* _What you should do_: Return all lines in the data where the string "State" can be found.

* _Material to process_:
● ● ● ● ●

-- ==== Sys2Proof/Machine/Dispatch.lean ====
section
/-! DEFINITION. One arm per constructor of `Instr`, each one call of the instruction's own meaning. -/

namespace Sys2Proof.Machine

● ● ● ● ●

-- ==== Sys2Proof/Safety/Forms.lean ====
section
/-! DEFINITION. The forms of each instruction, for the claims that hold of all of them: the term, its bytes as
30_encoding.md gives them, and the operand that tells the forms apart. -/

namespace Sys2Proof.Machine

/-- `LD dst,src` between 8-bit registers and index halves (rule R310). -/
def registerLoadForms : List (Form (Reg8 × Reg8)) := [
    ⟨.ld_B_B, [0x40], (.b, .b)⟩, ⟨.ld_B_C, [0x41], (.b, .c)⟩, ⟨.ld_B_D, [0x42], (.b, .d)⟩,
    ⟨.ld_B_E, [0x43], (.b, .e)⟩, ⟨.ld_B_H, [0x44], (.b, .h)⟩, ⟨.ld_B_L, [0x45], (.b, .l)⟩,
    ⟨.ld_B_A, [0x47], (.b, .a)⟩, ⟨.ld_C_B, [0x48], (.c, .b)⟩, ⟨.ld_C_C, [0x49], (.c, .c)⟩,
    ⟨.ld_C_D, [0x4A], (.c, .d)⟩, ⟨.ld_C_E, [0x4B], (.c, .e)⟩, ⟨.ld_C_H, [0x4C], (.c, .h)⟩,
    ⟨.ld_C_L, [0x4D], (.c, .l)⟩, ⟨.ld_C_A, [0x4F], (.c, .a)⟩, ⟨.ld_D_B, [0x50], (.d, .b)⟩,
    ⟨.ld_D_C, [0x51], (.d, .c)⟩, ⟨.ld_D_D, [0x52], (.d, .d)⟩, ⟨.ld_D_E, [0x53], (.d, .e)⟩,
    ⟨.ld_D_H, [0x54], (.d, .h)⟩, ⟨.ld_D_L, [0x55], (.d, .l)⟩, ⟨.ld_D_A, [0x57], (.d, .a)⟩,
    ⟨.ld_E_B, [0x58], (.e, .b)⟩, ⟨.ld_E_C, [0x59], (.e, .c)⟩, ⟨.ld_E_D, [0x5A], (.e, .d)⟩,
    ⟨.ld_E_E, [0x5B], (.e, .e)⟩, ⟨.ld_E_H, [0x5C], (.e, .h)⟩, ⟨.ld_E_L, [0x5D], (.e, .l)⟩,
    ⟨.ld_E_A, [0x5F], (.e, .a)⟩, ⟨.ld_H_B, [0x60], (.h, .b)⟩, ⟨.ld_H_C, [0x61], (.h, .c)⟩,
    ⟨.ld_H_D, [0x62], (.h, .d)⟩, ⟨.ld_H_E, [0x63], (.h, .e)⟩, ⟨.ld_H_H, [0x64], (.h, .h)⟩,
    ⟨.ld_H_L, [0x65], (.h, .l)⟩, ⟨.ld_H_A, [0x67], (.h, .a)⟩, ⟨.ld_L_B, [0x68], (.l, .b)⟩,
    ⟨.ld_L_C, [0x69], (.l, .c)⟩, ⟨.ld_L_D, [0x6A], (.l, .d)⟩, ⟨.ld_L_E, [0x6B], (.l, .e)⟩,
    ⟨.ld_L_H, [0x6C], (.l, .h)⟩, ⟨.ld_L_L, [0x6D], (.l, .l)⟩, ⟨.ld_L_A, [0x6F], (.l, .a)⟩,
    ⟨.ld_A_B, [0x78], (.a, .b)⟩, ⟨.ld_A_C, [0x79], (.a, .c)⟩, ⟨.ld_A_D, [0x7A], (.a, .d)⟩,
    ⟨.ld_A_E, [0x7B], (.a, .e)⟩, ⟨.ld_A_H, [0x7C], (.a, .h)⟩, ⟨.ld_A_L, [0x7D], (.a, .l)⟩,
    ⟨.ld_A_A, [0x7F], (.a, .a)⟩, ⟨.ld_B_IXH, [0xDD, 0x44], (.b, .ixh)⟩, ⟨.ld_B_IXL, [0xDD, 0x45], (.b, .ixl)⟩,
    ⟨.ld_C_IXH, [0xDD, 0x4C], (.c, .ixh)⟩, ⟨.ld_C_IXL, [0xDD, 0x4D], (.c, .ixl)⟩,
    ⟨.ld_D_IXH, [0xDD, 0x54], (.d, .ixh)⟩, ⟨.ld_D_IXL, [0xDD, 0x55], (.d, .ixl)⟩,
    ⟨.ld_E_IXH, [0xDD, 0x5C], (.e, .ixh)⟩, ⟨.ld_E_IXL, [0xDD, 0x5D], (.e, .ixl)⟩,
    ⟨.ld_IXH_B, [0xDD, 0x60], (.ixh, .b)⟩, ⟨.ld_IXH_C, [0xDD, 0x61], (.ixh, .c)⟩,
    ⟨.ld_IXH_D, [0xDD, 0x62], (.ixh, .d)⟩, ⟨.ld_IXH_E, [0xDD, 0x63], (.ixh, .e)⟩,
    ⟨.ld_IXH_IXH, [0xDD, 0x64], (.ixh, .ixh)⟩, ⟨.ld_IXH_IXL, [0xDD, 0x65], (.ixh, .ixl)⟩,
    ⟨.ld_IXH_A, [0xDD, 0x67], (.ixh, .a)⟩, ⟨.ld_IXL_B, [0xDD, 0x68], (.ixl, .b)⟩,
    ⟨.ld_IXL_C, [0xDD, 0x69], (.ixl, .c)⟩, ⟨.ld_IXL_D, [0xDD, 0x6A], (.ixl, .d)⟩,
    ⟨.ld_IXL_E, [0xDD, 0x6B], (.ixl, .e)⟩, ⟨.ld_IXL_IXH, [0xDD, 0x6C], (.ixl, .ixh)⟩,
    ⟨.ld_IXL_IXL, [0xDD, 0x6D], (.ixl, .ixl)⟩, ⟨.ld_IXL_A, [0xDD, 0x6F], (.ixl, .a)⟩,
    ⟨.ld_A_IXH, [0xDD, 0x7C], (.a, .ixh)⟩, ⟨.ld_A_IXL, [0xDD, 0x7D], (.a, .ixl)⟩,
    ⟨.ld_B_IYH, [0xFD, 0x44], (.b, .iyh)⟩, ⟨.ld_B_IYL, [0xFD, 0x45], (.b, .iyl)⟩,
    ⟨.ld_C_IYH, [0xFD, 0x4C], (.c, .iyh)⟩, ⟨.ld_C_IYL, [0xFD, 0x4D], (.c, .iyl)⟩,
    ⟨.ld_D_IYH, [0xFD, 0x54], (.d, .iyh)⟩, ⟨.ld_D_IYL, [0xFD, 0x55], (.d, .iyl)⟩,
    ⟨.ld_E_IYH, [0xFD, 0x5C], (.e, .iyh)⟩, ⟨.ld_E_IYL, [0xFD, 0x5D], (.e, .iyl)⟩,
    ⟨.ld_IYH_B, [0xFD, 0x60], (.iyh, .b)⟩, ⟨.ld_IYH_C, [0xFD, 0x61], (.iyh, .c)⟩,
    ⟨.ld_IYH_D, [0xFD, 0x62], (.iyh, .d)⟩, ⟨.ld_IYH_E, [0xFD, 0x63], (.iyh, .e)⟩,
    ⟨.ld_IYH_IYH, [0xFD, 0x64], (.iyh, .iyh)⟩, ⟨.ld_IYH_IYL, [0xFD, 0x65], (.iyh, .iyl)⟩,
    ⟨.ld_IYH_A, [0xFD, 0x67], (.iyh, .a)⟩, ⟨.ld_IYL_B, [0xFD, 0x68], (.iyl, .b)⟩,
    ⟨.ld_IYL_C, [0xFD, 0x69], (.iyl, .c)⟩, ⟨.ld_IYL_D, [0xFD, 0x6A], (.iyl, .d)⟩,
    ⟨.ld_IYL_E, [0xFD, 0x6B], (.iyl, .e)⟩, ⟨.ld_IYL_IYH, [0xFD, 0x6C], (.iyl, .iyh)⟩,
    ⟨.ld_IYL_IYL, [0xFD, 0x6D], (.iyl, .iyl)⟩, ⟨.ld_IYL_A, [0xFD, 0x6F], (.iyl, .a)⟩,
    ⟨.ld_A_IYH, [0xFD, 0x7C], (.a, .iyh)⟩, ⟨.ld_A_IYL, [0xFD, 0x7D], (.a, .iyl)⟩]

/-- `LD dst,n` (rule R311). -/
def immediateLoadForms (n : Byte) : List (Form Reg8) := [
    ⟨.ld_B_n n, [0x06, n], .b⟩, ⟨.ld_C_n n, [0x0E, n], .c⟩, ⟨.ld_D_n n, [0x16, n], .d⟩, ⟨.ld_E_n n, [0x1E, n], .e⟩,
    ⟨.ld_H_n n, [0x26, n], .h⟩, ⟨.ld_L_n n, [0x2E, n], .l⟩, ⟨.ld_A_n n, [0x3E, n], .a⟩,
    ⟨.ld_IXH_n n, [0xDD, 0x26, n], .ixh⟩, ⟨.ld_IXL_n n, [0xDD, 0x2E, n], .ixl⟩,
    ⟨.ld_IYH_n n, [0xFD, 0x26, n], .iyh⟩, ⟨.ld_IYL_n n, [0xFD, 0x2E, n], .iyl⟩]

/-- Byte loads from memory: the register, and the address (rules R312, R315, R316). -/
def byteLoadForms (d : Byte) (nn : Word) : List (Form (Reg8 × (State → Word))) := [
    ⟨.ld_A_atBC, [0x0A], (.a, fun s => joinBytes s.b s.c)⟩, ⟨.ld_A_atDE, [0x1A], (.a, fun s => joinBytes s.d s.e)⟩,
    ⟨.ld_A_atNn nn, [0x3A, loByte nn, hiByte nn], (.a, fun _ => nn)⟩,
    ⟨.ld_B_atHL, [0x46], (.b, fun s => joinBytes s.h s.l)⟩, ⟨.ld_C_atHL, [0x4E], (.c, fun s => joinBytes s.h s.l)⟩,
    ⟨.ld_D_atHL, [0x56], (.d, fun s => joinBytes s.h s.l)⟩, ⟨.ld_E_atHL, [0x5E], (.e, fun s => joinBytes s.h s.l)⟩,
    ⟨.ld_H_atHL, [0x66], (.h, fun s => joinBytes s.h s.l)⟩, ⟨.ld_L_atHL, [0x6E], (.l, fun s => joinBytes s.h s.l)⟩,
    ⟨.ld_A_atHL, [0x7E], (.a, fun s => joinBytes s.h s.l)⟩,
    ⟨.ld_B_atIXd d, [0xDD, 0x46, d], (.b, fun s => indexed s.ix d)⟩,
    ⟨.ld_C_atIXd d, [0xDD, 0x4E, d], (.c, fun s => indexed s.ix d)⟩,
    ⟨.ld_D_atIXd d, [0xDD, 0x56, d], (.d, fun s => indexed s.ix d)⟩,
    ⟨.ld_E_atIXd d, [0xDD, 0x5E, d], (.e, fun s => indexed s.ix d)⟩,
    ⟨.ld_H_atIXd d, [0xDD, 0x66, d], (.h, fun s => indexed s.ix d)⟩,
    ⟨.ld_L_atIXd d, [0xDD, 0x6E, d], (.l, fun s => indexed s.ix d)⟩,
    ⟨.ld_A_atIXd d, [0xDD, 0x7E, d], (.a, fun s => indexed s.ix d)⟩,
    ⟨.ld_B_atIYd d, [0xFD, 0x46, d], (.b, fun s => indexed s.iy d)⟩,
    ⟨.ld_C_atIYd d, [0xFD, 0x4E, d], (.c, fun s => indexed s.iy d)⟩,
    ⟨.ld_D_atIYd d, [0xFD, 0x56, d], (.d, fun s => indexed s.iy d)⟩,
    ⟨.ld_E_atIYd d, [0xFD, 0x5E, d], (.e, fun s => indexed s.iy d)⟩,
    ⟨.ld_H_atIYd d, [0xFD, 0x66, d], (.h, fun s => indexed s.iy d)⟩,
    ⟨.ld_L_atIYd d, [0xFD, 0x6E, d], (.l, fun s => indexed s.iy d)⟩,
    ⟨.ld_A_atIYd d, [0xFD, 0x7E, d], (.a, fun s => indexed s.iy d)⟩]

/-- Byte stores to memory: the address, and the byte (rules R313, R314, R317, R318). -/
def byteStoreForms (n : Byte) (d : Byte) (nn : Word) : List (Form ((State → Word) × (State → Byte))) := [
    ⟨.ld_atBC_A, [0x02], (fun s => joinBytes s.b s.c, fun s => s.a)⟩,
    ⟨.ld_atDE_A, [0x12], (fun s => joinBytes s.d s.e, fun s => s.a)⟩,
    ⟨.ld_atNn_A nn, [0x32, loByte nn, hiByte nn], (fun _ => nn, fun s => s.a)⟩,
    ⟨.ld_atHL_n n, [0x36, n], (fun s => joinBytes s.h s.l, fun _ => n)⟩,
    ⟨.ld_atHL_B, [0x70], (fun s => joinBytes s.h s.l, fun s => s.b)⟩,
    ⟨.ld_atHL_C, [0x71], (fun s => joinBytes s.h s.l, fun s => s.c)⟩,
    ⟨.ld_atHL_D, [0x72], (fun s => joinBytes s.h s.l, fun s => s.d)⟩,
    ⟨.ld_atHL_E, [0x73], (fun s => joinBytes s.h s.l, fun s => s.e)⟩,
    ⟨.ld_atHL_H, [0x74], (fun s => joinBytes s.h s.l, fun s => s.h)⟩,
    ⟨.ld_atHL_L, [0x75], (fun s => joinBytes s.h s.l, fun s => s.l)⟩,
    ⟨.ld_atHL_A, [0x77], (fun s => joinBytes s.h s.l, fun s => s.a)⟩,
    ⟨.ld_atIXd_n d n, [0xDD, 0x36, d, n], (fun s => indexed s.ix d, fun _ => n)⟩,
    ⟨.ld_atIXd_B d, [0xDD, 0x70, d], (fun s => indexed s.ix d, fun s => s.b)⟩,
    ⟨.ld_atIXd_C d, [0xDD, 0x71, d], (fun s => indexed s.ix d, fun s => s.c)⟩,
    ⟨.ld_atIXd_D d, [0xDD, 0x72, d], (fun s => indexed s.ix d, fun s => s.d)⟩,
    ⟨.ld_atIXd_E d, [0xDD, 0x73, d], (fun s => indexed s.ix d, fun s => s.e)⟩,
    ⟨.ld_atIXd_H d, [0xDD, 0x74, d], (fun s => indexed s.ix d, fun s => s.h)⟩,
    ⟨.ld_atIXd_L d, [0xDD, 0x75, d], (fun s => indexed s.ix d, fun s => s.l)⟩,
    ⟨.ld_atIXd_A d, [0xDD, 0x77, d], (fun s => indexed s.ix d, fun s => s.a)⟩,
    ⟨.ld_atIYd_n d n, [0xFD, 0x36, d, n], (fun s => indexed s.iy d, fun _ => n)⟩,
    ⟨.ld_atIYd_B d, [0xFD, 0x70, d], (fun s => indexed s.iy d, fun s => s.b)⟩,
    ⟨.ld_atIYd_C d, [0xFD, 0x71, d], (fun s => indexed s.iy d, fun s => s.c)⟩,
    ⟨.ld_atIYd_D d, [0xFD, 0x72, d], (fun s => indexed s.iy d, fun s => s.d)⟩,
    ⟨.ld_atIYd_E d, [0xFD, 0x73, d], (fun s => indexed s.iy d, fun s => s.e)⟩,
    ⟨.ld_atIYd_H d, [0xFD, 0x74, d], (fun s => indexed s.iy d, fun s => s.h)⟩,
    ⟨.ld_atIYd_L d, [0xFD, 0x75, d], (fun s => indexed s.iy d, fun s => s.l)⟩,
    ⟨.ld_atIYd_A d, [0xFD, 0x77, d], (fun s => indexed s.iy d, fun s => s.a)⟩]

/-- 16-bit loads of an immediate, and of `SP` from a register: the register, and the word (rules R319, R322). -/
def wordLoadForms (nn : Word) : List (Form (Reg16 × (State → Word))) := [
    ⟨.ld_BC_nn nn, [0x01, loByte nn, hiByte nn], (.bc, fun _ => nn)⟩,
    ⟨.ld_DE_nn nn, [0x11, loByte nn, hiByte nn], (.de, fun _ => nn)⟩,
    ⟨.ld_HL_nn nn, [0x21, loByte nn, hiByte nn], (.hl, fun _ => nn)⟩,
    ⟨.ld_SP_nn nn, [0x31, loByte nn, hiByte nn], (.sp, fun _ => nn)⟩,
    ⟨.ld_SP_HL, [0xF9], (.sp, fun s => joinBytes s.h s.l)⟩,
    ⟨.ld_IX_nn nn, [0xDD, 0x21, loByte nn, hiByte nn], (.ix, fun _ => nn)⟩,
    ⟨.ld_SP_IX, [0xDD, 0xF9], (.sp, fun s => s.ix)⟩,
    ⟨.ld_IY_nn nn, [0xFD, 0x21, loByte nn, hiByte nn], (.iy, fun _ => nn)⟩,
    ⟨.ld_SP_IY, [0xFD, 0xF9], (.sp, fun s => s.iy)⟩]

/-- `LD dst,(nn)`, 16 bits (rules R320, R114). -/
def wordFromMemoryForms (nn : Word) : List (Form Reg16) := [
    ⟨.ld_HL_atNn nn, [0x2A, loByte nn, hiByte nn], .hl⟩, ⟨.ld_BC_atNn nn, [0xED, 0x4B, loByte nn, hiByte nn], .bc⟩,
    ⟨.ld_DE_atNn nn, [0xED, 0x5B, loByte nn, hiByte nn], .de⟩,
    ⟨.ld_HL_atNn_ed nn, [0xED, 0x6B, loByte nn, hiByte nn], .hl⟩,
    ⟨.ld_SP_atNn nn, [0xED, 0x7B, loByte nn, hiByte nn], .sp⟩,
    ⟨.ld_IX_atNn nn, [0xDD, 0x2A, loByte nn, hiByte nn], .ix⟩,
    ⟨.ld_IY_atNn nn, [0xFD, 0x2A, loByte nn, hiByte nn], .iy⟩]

● ● ● ● ●

* _Written solution_:
def byteLoadForms (d : Byte) (nn : Word) : List (Form (Reg8 × (State → Word))) := [
def byteStoreForms (n : Byte) (d : Byte) (nn : Word) : List (Form ((State → Word) × (State → Byte))) := [
def wordLoadForms (nn : Word) : List (Form (Reg16 × (State → Word))) := [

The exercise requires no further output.